The Guardian is not alone in reporting concerns about coffee production and climate change. It appears to come up regularly in different channels (albeit reporting different research).

https://www.telegraph.co.uk/food-and-drink/news/coffee-will-be-extinct-by-2080-climate-change-could-spell-an-end/

https://www.dailymail.co.uk/sciencetech/article-10453349/Coffee-harder-grow-climate-change-takes-hold-study-warns.html

I have no idea how justified these concerns are but why pick on the Guardian for reporting a bit of research when similar stories appear the Telegraph?

Roy Everett
3 years ago
Reply to  MTF

I think that The Guardian’s reporting goes back further than that of The Telegraph.
Incidentally, I notice that The Guardian also claim that a latte has ten times the carbon footprint of a black tea, so in a sense they are saying that growing coffee causes climate change and this affects the poor farmers in Tanzania and Uganda. I wonder if they will report on the poor miners of Congo and elsewhere foraging for lithium to satisfy our thirst for electric cars.

john1T
3 years ago
Reply to  MTF

WEF/Gates know that if they get their net-zero propaganda machine to plant these stories in multiple news outlets at the same time then they will have more impact, and the less critically minded amongst us will be less likely to question them, even if they are quite clearly bullcrap.

TonyRS
TonyRS
3 years ago

The alarmists have been hunting around for a crop to become the agricultural equivalent of the polar bear. But once again it seems the numbers confound the alarmism.

One wonders how much of hard earned tax money was spent perpetuating this extension of the CO2 nonsense, while ignoring real environmental problems like pollution.

Occams Pangolin Pie
3 years ago
Reply to  TonyRS

You can’t sue CO2, just as you can’t sue a virus.

jburns75
jburns75
3 years ago

Thanks to soaring fertilizer, transport and refinement costs, thanks to soaring energy costs, thanks to the demonization of a beneficial trace gas critical for life, those agricultural production graphs will soon fall in line with catastrophic climate predictions.

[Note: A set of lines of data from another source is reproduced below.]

/-! Feeds (R212 to R215). -/

/-- The fields of a feed record that FEEDBIND requires zero: reserved ones and those the transfer unit keeps. -/
def feedKept : BitVec 512 :=
  [(424, 88), (416, 8), (384, 32), (352, 32), (336, 16), (20, 12), (0, 4)].foldl
    (fun (b : BitVec 512) (x : Nat × Nat) => putField b x.1 x.2 (2 ^ x.2 - 1)) 0

/-- A descriptor that R213 rejects with "feed state". An indirect one whose DIMS is not the 0 of R212 is rejected so too; R213's list does
not name it (log entry 112, DESIGN CHOICE). -/
def feedBad (f : Feed) : Bool :=
  f.image &&& feedKept != 0 || decide (10 < feedFmt f) || (f.image.getLsbD 13 && feedFmt f != 3 && feedFmt f != 4) ||
    decide (feedLen f % 1024 ≠ 0) || decide (2 ^ 32 < feedLen f) || (feedKind f == 1 && feedOut f) ||
    (feedIndirect f && feedDims f != 0)

/-- The checks of a feed's range and rights (R213). -/
def feedSide (k : Core) (f : Feed) : Option Trap :=
  let (lo, hi) := feedBounds f
  let H := f.cap
  let right := if feedOut f then H.w else H.r
  if feedKind f = 0 then
    if !H.valid then none
    else if !feedIndirect f && (decide (lo < 0) || decide ((H.pageSize : Int) < hi)) then
      some (Trap.at .handleRange (if lo < 0 then (H.vbase + lo).toNat else H.vbase + max lo.toNat H.pageSize))
    else if !right then some (Trap.at .permission (H.vbase + feedBase f))
    else none
  else if feedIndirect f then none
  else bufferSide k (feedBuf f) lo hi

/-- FEEDBIND (R213). -/
def execFeedbind (a : BitVec 5) (u : BitVec 2) (n : BitVec 3) (s : State) : Out :=
  let k := s.core
  if (Instr.feedbind a u n).wf = false then finish s (.trap (Trap.of .illegalInstruction))
  else
    inLine s
      (match spFetch k u (snat s a) 64 64 with
      | .error e => fetchFails e
      | .ok bytes =>
        let image := BitVec.ofNat 512 (leNat bytes)
        let c := k.ctx
        let f0 : Feed := ⟨image, Handle.invalid, c.aspace, c.ctxId, c.seqTag, k.seq, [], [], 0⟩
        let f := { f0 with cap := if feedKind f0 = 0 then hreg s (BitVec.ofNat 4 (bodyNat image 14 4)) else Handle.invalid }
        if feedState (feedOf k n) = 1 ∨ feedBad f = true then .trap (Trap.of .feedState)
        else match feedSide k f with
          | some t => .trap t
          | none =>
            let (rd, wr) := feedRanges k f
            if fullWait k rd wr then .stall
            else .ok (modCore (correctSoft s k.die k.num [Range.of u (snat s a) 64]) fun k => { k with
              seq := k.seq + 1, feeds := vset k.feeds n.toNat (f.setState 1) }))

/-- FEEDSTOP (R215). -/
def execFeedstop (n : BitVec 3) (s : State) : Out :=
  let f := feedOf s.core n
  inLine s
    (if feedState f ≠ 1 then .ok s
    else if feedOut f ∧ f.out ≠ [] then .stall
    else .ok (modCore s fun k => { k with feeds := vset k.feeds n.toNat ({ f with ahead := [] }.setState 2) }))

/-- The indices of an affine element, dimension 0 first. -/
def feedIndex (f : Feed) : Nat → Nat → Nat → List Nat
  | 0, _, _ => []
  | fuel + 1, d, e => e % feedExt f d :: feedIndex f fuel (d + 1) (e / feedExt f d)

With persecution of farmers from Hertfordshire to Holland to Haiti, you have to wonder if this isn’t the point. Most of us will know exactly what’s going on, but it won’t make a difference. Politicians have been conditioned to believe that any view outside that endorsed by the Guardian and BBC – no matter how rabidly absurd – is dangerous ‘far right’ populism.

Lockdown Sceptic
3 years ago

Climate change the treadmill of lies

Stand in the Park Make friends & keep sane 

Sundays 10.30am to 11.30am
Elms Field 
near Everyman Cinema & play area
Wokingham RG40 2FE

Covid-1984
Covid-1984
3 years ago

The Guardian?. Wow, I bet that frightened the hell out of its 7 readers 🙄

lojolondon
lojolondon
3 years ago

Funny thing is that coffee grows in warm climates. So perhaps the “warning” should be that coffee will become easier to grow at home and therefore cheaper?? (Total logic failure by the warmists.)

GMO
GMO
3 years ago

Some are becoming very rich from the ‘humanity-caused climate change’ industry.
It keeps a lot of people employed.

GMO
GMO
3 years ago

I wonder if the increase in coffee production/ha has anything to do with the increased CO2 in the atmosphere.

Plants take in CO2 and with more CO2 they can become more productive.